### Work item
Print the first line of the data below and every one after it, through the line containing "Config.freeNext s.draws := by simp only [unspecified]", exactly as written.
Available records: Begin
-- ==== Sys2Proof/Laws/State.lean ====
section
/-! SUPPORT. One lemma per field of State per named update, so that no proof unfolds an update. -/

namespace Sys2Proof.Machine

@[simp] theorem acceptByte_st (b : Byte) (s : State) : (acceptByte b s).st = s.st := rfl
@[simp] theorem acceptByte_cause (b : Byte) (s : State) : (acceptByte b s).cause = s.cause := rfl
@[simp] theorem acceptByte_dict (b : Byte) (s : State) : (acceptByte b s).dict = s.dict := rfl
@[simp] theorem acceptByte_next (b : Byte) (s : State) : (acceptByte b s).next = s.next := rfl
@[simp] theorem acceptByte_cand (b : Byte) (s : State) : (acceptByte b s).cand = s.cand := rfl
@[simp] theorem acceptByte_pend (b : Byte) (s : State) : (acceptByte b s).pend = s.pend := rfl
@[simp] theorem acceptByte_acc (b : Byte) (s : State) : (acceptByte b s).acc = s.acc := rfl
@[simp] theorem acceptByte_cnt (b : Byte) (s : State) : (acceptByte b s).cnt = s.cnt := rfl
@[simp] theorem acceptByte_width (b : Byte) (s : State) : (acceptByte b s).width = s.width := rfl
@[simp] theorem acceptByte_out (b : Byte) (s : State) : (acceptByte b s).out = s.out ++ [b] := rfl
@[simp] theorem acceptByte_cfg (b : Byte) (s : State) : (acceptByte b s).cfg = s.cfg := rfl
@[simp] theorem acceptByte_host (b : Byte) (s : State) : (acceptByte b s).host = s.host := rfl
@[simp] theorem acceptByte_sink (b : Byte) (s : State) : (acceptByte b s).sink = s.sink.tail := rfl
@[simp] theorem acceptByte_delivered (b : Byte) (s : State) : (acceptByte b s).delivered = s.delivered ++ [b] := rfl
@[simp] theorem acceptByte_reads (b : Byte) (s : State) : (acceptByte b s).reads = s.reads := rfl
@[simp] theorem acceptByte_draws (b : Byte) (s : State) : (acceptByte b s).draws = s.draws := rfl

@[simp] theorem unspecified_st (s : State) : (unspecified s).st = s.st := by simp only [unspecified]
@[simp] theorem unspecified_cause (s : State) : (unspecified s).cause = s.cause := by simp only [unspecified]
@[simp] theorem unspecified_dict (s : State) : (unspecified s).dict = dictOf (Config.freeEntry s.draws) := by simp only [unspecified]
@[simp] theorem unspecified_next (s : State) : (unspecified s).next = Config.freeNext s.draws := by simp only [unspecified]
@[simp] theorem unspecified_cand (s : State) : (unspecified s).cand = Config.freeCand s.draws := by simp only [unspecified]
@[simp] theorem unspecified_pend (s : State) : (unspecified s).pend = Config.freePend s.draws := by simp only [unspecified]
@[simp] theorem unspecified_acc (s : State) : (unspecified s).acc = Config.freeAcc s.draws := by simp only [unspecified]
@[simp] theorem unspecified_cnt (s : State) : (unspecified s).cnt = Config.freeCnt s.draws := by simp only [unspecified]
@[simp] theorem unspecified_width (s : State) : (unspecified s).width = Config.freeWidth s.draws := by simp only [unspecified]
@[simp] theorem unspecified_out (s : State) : (unspecified s).out = s.out := by simp only [unspecified]
@[simp] theorem unspecified_cfg (s : State) : (unspecified s).cfg = s.cfg := by simp only [unspecified]
@[simp] theorem unspecified_host (s : State) : (unspecified s).host = s.host := by simp only [unspecified]
@[simp] theorem unspecified_sink (s : State) : (unspecified s).sink = s.sink := by simp only [unspecified]
@[simp] theorem unspecified_delivered (s : State) : (unspecified s).delivered = s.delivered := by simp only [unspecified]
@[simp] theorem unspecified_reads (s : State) : (unspecified s).reads = s.reads := by simp only [unspecified]
@[simp] theorem unspecified_draws (s : State) : (unspecified s).draws = s.draws + 1 := by simp only [unspecified]

@[simp] theorem dictInit_st (s : State) : (dictInit s).st = s.st := rfl
@[simp] theorem dictInit_cause (s : State) : (dictInit s).cause = s.cause := rfl
@[simp] theorem dictInit_dict (s : State) : (dictInit s).dict = [] := rfl
@[simp] theorem dictInit_next (s : State) : (dictInit s).next = 257 := rfl
@[simp] theorem dictInit_cand (s : State) : (dictInit s).cand = s.cand := rfl
@[simp] theorem dictInit_pend (s : State) : (dictInit s).pend = s.pend := rfl
@[simp] theorem dictInit_acc (s : State) : (dictInit s).acc = s.acc := rfl
@[simp] theorem dictInit_cnt (s : State) : (dictInit s).cnt = s.cnt := rfl
@[simp] theorem dictInit_width (s : State) : (dictInit s).width = s.width := rfl
@[simp] theorem dictInit_out (s : State) : (dictInit s).out = s.out := rfl
@[simp] theorem dictInit_cfg (s : State) : (dictInit s).cfg = s.cfg := rfl
@[simp] theorem dictInit_host (s : State) : (dictInit s).host = s.host := rfl
@[simp] theorem dictInit_sink (s : State) : (dictInit s).sink = s.sink := rfl
@[simp] theorem dictInit_delivered (s : State) : (dictInit s).delivered = s.delivered := rfl
@[simp] theorem dictInit_reads (s : State) : (dictInit s).reads = s.reads := rfl
@[simp] theorem dictInit_draws (s : State) : (dictInit s).draws = s.draws := rfl

@[simp] theorem resetEngine_st (s : State) : (resetEngine s).st = .idle := rfl
@[simp] theorem resetEngine_cause (s : State) : (resetEngine s).cause = .noFault := rfl
@[simp] theorem resetEngine_dict (s : State) : (resetEngine s).dict = [] := rfl
@[simp] theorem resetEngine_next (s : State) : (resetEngine s).next = 257 := rfl
@[simp] theorem resetEngine_cand (s : State) : (resetEngine s).cand = [] := rfl
@[simp] theorem resetEngine_pend (s : State) : (resetEngine s).pend = none := rfl
@[simp] theorem resetEngine_acc (s : State) : (resetEngine s).acc = 0 := rfl
@[simp] theorem resetEngine_cnt (s : State) : (resetEngine s).cnt = 0 := rfl
@[simp] theorem resetEngine_width (s : State) : (resetEngine s).width = s.cfg.firstWidth.bits := rfl
@[simp] theorem resetEngine_out (s : State) : (resetEngine s).out = [] := rfl
@[simp] theorem resetEngine_cfg (s : State) : (resetEngine s).cfg = s.cfg := rfl
@[simp] theorem resetEngine_host (s : State) : (resetEngine s).host = s.host := rfl
@[simp] theorem resetEngine_sink (s : State) : (resetEngine s).sink = s.sink := rfl
@[simp] theorem resetEngine_delivered (s : State) : (resetEngine s).delivered = s.delivered := rfl
@[simp] theorem resetEngine_reads (s : State) : (resetEngine s).reads = s.reads := rfl
@[simp] theorem resetEngine_draws (s : State) : (resetEngine s).draws = s.draws := rfl

@[simp] theorem readStatus_st (s : State) : (readStatus s).st = s.st := rfl
@[simp] theorem readStatus_cause (s : State) : (readStatus s).cause = s.cause := rfl
@[simp] theorem readStatus_dict (s : State) : (readStatus s).dict = s.dict := rfl
@[simp] theorem readStatus_next (s : State) : (readStatus s).next = s.next := rfl
@[simp] theorem readStatus_cand (s : State) : (readStatus s).cand = s.cand := rfl
@[simp] theorem readStatus_pend (s : State) : (readStatus s).pend = s.pend := rfl
@[simp] theorem readStatus_acc (s : State) : (readStatus s).acc = s.acc := rfl
@[simp] theorem readStatus_cnt (s : State) : (readStatus s).cnt = s.cnt := rfl
@[simp] theorem readStatus_width (s : State) : (readStatus s).width = s.width := rfl
@[simp] theorem readStatus_out (s : State) : (readStatus s).out = s.out := rfl
@[simp] theorem readStatus_cfg (s : State) : (readStatus s).cfg = s.cfg := rfl
@[simp] theorem readStatus_host (s : State) : (readStatus s).host = s.host := rfl
@[simp] theorem readStatus_sink (s : State) : (readStatus s).sink = s.sink := rfl
@[simp] theorem readStatus_delivered (s : State) : (readStatus s).delivered = s.delivered := rfl
@[simp] theorem readStatus_reads (s : State) : (readStatus s).reads = s.reads ++ [s.status] := rfl
@[simp] theorem readStatus_draws (s : State) : (readStatus s).draws = s.draws := rfl

@[simp] theorem issueWord_st (w : CmdWord) (s : State) : (issueWord w s).st = s.st := rfl
@[simp] theorem issueWord_cause (w : CmdWord) (s : State) : (issueWord w s).cause = s.cause := rfl
@[simp] theorem issueWord_dict (w : CmdWord) (s : State) : (issueWord w s).dict = s.dict := rfl
@[simp] theorem issueWord_next (w : CmdWord) (s : State) : (issueWord w s).next = s.next := rfl
@[simp] theorem issueWord_cand (w : CmdWord) (s : State) : (issueWord w s).cand = s.cand := rfl
@[simp] theorem issueWord_pend (w : CmdWord) (s : State) : (issueWord w s).pend = s.pend := rfl
@[simp] theorem issueWord_acc (w : CmdWord) (s : State) : (issueWord w s).acc = s.acc := rfl
@[simp] theorem issueWord_cnt (w : CmdWord) (s : State) : (issueWord w s).cnt = s.cnt := rfl
@[simp] theorem issueWord_width (w : CmdWord) (s : State) : (issueWord w s).width = s.width := rfl
@[simp] theorem issueWord_out (w : CmdWord) (s : State) : (issueWord w s).out = s.out := rfl
@[simp] theorem issueWord_cfg (w : CmdWord) (s : State) : (issueWord w s).cfg = s.cfg := rfl
@[simp] theorem issueWord_host (w : CmdWord) (s : State) : (issueWord w s).host = .command w :: s.host := rfl
@[simp] theorem issueWord_sink (w : CmdWord) (s : State) : (issueWord w s).sink = s.sink := rfl
@[simp] theorem issueWord_delivered (w : CmdWord) (s : State) : (issueWord w s).delivered = s.delivered := rfl
@[simp] theorem issueWord_reads (w : CmdWord) (s : State) : (issueWord w s).reads = s.reads := rfl
@[simp] theorem issueWord_draws (w : CmdWord) (s : State) : (issueWord w s).draws = s.draws := rfl

/-- A precise fault changes ST and CAUSE and nothing else (R185, R186, R188). -/
theorem raiseFault_precise (c : Cause) (s : State) (h : c ≠ .sinkError) :
    raiseFault c s = { s with st := .fault, cause := c } := by
  simp [raiseFault, h]

/-- SINK_ERROR: ST and CAUSE are set and the rest is unspecified (R184). -/
theorem raiseFault_sinkError (s : State) :
    raiseFault .sinkError s = unspecified { s with st := .fault, cause := .sinkError } := rfl

@[simp] theorem raiseFault_st (c : Cause) (s : State) : (raiseFault c s).st = .fault := by
  unfold raiseFault; split <;> simp
@[simp] theorem raiseFault_cause (c : Cause) (s : State) : (raiseFault c s).cause = c := by
  unfold raiseFault; split <;> simp
@[simp] theorem raiseFault_out (c : Cause) (s : State) : (raiseFault c s).out = s.out := by
  unfold raiseFault; split <;> simp
@[simp] theorem raiseFault_cfg (c : Cause) (s : State) : (raiseFault c s).cfg = s.cfg := by
  unfold raiseFault; split <;> simp
@[simp] theorem raiseFault_host (c : Cause) (s : State) : (raiseFault c s).host = s.host := by
  unfold raiseFault; split <;> simp
@[simp] theorem raiseFault_sink (c : Cause) (s : State) : (raiseFault c s).sink = s.sink := by
  unfold raiseFault; split <;> simp
@[simp] theorem raiseFault_delivered (c : Cause) (s : State) : (raiseFault c s).delivered = s.delivered := by
  unfold raiseFault; split <;> simp
@[simp] theorem raiseFault_reads (c : Cause) (s : State) : (raiseFault c s).reads = s.reads := by
  unfold raiseFault; split <;> simp

@[simp] theorem andThen_cont (s : State) (f : State → Flow) : (Flow.cont s).andThen f = f s := rfl
@[simp] theorem andThen_raised (s : State) (f : State → Flow) : (Flow.raised s).andThen f = .raised s := rfl
@[simp] theorem state_cont (s : State) : (Flow.cont s).state = s := rfl
@[simp] theorem state_raised (s : State) : (Flow.raised s).state = s := rfl

theorem andThen_assoc (r : Flow) (f g : State → Flow) :
    (r.andThen f).andThen g = r.andThen fun s => (f s).andThen g := by
  cases r <;> rfl

/-- A run of two operations goes on only if both do. -/
theorem andThen_eq_cont (r : Flow) (f : State → Flow) (t : State) :
    r.andThen f = .cont t ↔ ∃ s, r = .cont s ∧ f s = .cont t := by
  cases r <;> simp

/-- A run of two operations raises a fault in the first, or in the second after the first. -/
theorem andThen_eq_raised (r : Flow) (f : State → Flow) (t : State) :
    r.andThen f = .raised t ↔ r = .raised t ∨ ∃ s, r = .cont s ∧ f s = .raised t := by
  cases r <;> simp

end Sys2Proof.Machine
end

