-- ==== Sys2Proof/Laws/DictInvariant.lean ====
section
/-! SUPPORT. The dictionary invariant: it holds of the reset store, an insert after a miss keeps it, and what
it says of the codes a lookup can answer. -/

namespace Sys2Proof.Machine

theorem code_lt (c : Code) : c.toNat < 512 := c.isLt

/-- The reset store (R44) meets the dictionary invariant. -/
theorem dictInv_initial : DictInv [] 257 where
  literal c h := initialEntry_literal h
  reserved := initialEntry_reserved
  cursor := by decide
  learned c h1 h2 := by
    have : (257 : BitVec 10).toNat = 257 := rfl
    omega
  unfilled c h := initialEntry_learned h
  unique c c' v h h' := by
    have key : ∀ a : Code, dictRead [] a = .str v → a.toNat < 256 ∧ v = [a.truncate 8] := by
      intro a ha
      rw [dictRead_nil] at ha
      by_cases hlt : a.toNat < 256
      · rw [initialEntry_literal hlt] at ha
        exact ⟨hlt, (Entry.str.inj ha).symm⟩
      · by_cases h256 : a = 256
        · rw [h256, initialEntry_reserved] at ha; cases ha
        · have : a.toNat ≠ 256 := fun h => h256 (BitVec.eq_of_toNat_eq h)
          rw [initialEntry_learned (by omega)] at ha; cases ha
    obtain ⟨hc, hv⟩ := key c h
    obtain ⟨hc', hv'⟩ := key c' h'
    have heq : (c.truncate 8 : BitVec 8) = c'.truncate 8 := by
      rw [hv] at hv'; exact (List.cons.inj hv').1
    have := congrArg BitVec.toNat heq
    simp only [BitVec.truncate_eq_setWidth, BitVec.toNat_setWidth] at this
    exact BitVec.eq_of_toNat_eq (by omega)

section
variable {d : Dict} {next : BitVec 10} (h : DictInv d next)
include h

/-- A stored string sits below the cursor, not at the reserved code (R23, R35). -/
theorem DictInv.stored {c : Code} {v : Str} (hc : dictRead d c = .str v) :
    c.toNat < next.toNat ∧ c.toNat ≠ 256 := by
  constructor
  · by_contra hn
    rw [h.unfilled c (Nat.not_lt.1 hn)] at hc; cases hc
  · intro h256
    have : c = 256 := BitVec.eq_of_toNat_eq h256
    rw [this, h.reserved] at hc; cases hc

/-- A stored string is a byte's own, or a learned one, one byte longer than one at a smaller code. -/
theorem DictInv.stored_cases {c : Code} {v : Str} (hc : dictRead d c = .str v) :
    (c.toNat < 256 ∧ v = [c.truncate 8]) ∨
      (257 ≤ c.toNat ∧ ∃ (j : Code) (p : Str) (b : Byte),
        j.toNat < c.toNat ∧ p ≠ [] ∧ dictRead d j = .str p ∧ v = p ++ [b]) := by
  obtain ⟨hlt, h256⟩ := h.stored hc
  by_cases hl : c.toNat < 256
  · left
    rw [h.literal c hl] at hc
    exact ⟨hl, (Entry.str.inj hc).symm⟩
  · right
    obtain ⟨j, p, b, h1, h2, h3, h4⟩ := h.learned c (by omega) hlt
    rw [h4] at hc
    exact ⟨by omega, j, p, b, h1, h2, h3, (Entry.str.inj hc).symm⟩

/-- No stored string is empty (R23). -/
theorem DictInv.stored_ne_nil {c : Code} {v : Str} (hc : dictRead d c = .str v) : v ≠ [] := by
  rcases h.stored_cases hc with ⟨-, rfl⟩ | ⟨-, j, p, b, -, -, -, rfl⟩ <;> simp

/-- A lookup answers the code of the string, whichever it is (R36, R101). -/
theorem DictInv.lookup_eq {c : Code} {v : Str} (hc : dictRead d c = .str v) : dictLookup d v = some c :=
  dictLookup_unique hc fun a ha => h.unique a c v ha hc

/-- A single byte is always found, at its literal code (R101). -/
theorem DictInv.lookup_literal (b : Byte) : dictLookup d [b] = some (b.zeroExtend 9) := by
  apply h.lookup_eq
  have hb : (b.zeroExtend 9 : Code).toNat = b.toNat := by simp; omega
  rw [h.literal _ (by rw [hb]; exact b.isLt)]
  congr 2
  apply BitVec.eq_of_toNat_eq
  simp only [BitVec.truncate_eq_setWidth, BitVec.toNat_setWidth]
  omega

/-- An insert of a candidate that missed keeps the invariant (R102, R120). -/
theorem DictInv.insert (hwf : dictWf d = true) (hfree : next.toNat < 512) {k : Code} {p : Str} {b : Byte}
    (hp : dictRead d k = .str p) (hmiss : dictLookup d (p ++ [b]) = none) :
    DictInv (dictWrite d (next.truncate 9) (.str (p ++ [b]))) (next + 1) := by
  have hn : (next.truncate 9 : Code).toNat = next.toNat := by
    simp only [BitVec.truncate_eq_setWidth, BitVec.toNat_setWidth]; omega
  have hn1 : (next + 1).toNat = next.toNat + 1 := by
    have : (1 : BitVec 10).toNat = 1 := rfl
    rw [BitVec.toNat_add, this]; omega
  have hcur := h.cursor
  have hsame := dictRead_write_same hwf (next.truncate 9) (.str (p ++ [b]))
  have hother : ∀ c : Code, c.toNat ≠ next.toNat →
      dictRead (dictWrite d (next.truncate 9) (.str (p ++ [b]))) c = dictRead d c := by
    intro c hc
    exact dictRead_write_other d _ fun h => hc (by rw [h, hn])
  have hat : ∀ c : Code, c.toNat = next.toNat → c = next.truncate 9 := by
    intro c hc
    exact BitVec.eq_of_toNat_eq (by rw [hc, hn])
  have hno := dictLookup_none.1 hmiss
  constructor
  · intro c hc; rw [hother c (by omega)]; exact h.literal c hc
  · rw [hother 256 (by have : (256 : Code).toNat = 256 := rfl; omega)]; exact h.reserved
  · omega
  · intro c hc1 hc2
    by_cases hc : c.toNat = next.toNat
    · have hk := h.stored hp
      refine ⟨k, p, b, by omega, h.stored_ne_nil hp, ?_, ?_⟩
      · rw [hother k (by omega)]; exact hp
      · rw [hat c hc]; exact hsame
    · obtain ⟨j, q, e, h1, h2, h3, h4⟩ := h.learned c hc1 (by omega)
      exact ⟨j, q, e, h1, h2, by rw [hother j (by omega)]; exact h3, by rw [hother c hc]; exact h4⟩
  · intro c hc
    rw [hother c (by omega)]; exact h.unfilled c (by omega)
  · intro c c' v hc hc'
    by_cases h1 : c.toNat = next.toNat <;> by_cases h2 : c'.toNat = next.toNat
    · exact BitVec.eq_of_toNat_eq (by omega)
    · rw [hat c h1, hsame] at hc
      rw [hother c' h2, ← Entry.str.inj hc] at hc'
      exact absurd hc' (hno c')
    · rw [hat c' h2, hsame] at hc'
      rw [hother c h1, ← Entry.str.inj hc'] at hc
      exact absurd hc (hno c)
    · rw [hother c h1] at hc; rw [hother c' h2] at hc'
      exact h.unique c c' v hc hc'

end

end Sys2Proof.Machine
end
Available records: End
### Response below
-- ==== Sys2Proof/Laws/State.lean ====
section
/-! SUPPORT. One lemma per field of State per named update, so that no proof unfolds an update. -/

namespace Sys2Proof.Machine

@[simp] theorem acceptByte_st (b : Byte) (s : State) : (acceptByte b s).st = s.st := rfl
@[simp] theorem acceptByte_cause (b : Byte) (s : State) : (acceptByte b s).cause = s.cause := rfl
@[simp] theorem acceptByte_dict (b : Byte) (s : State) : (acceptByte b s).dict = s.dict := rfl
@[simp] theorem acceptByte_next (b : Byte) (s : State) : (acceptByte b s).next = s.next := rfl
@[simp] theorem acceptByte_cand (b : Byte) (s : State) : (acceptByte b s).cand = s.cand := rfl
@[simp] theorem acceptByte_pend (b : Byte) (s : State) : (acceptByte b s).pend = s.pend := rfl
@[simp] theorem acceptByte_acc (b : Byte) (s : State) : (acceptByte b s).acc = s.acc := rfl
@[simp] theorem acceptByte_cnt (b : Byte) (s : State) : (acceptByte b s).cnt = s.cnt := rfl
@[simp] theorem acceptByte_width (b : Byte) (s : State) : (acceptByte b s).width = s.width := rfl
@[simp] theorem acceptByte_out (b : Byte) (s : State) : (acceptByte b s).out = s.out ++ [b] := rfl
@[simp] theorem acceptByte_cfg (b : Byte) (s : State) : (acceptByte b s).cfg = s.cfg := rfl
@[simp] theorem acceptByte_host (b : Byte) (s : State) : (acceptByte b s).host = s.host := rfl
@[simp] theorem acceptByte_sink (b : Byte) (s : State) : (acceptByte b s).sink = s.sink.tail := rfl
@[simp] theorem acceptByte_delivered (b : Byte) (s : State) : (acceptByte b s).delivered = s.delivered ++ [b] := rfl
@[simp] theorem acceptByte_reads (b : Byte) (s : State) : (acceptByte b s).reads = s.reads := rfl
@[simp] theorem acceptByte_draws (b : Byte) (s : State) : (acceptByte b s).draws = s.draws := rfl

@[simp] theorem unspecified_st (s : State) : (unspecified s).st = s.st := by simp only [unspecified]
@[simp] theorem unspecified_cause (s : State) : (unspecified s).cause = s.cause := by simp only [unspecified]
@[simp] theorem unspecified_dict (s : State) : (unspecified s).dict = dictOf (Config.freeEntry s.draws) := by simp only [unspecified]
@[simp] theorem unspecified_next (s : State) : (unspecified s).next = Config.freeNext s.draws := by simp only [unspecified]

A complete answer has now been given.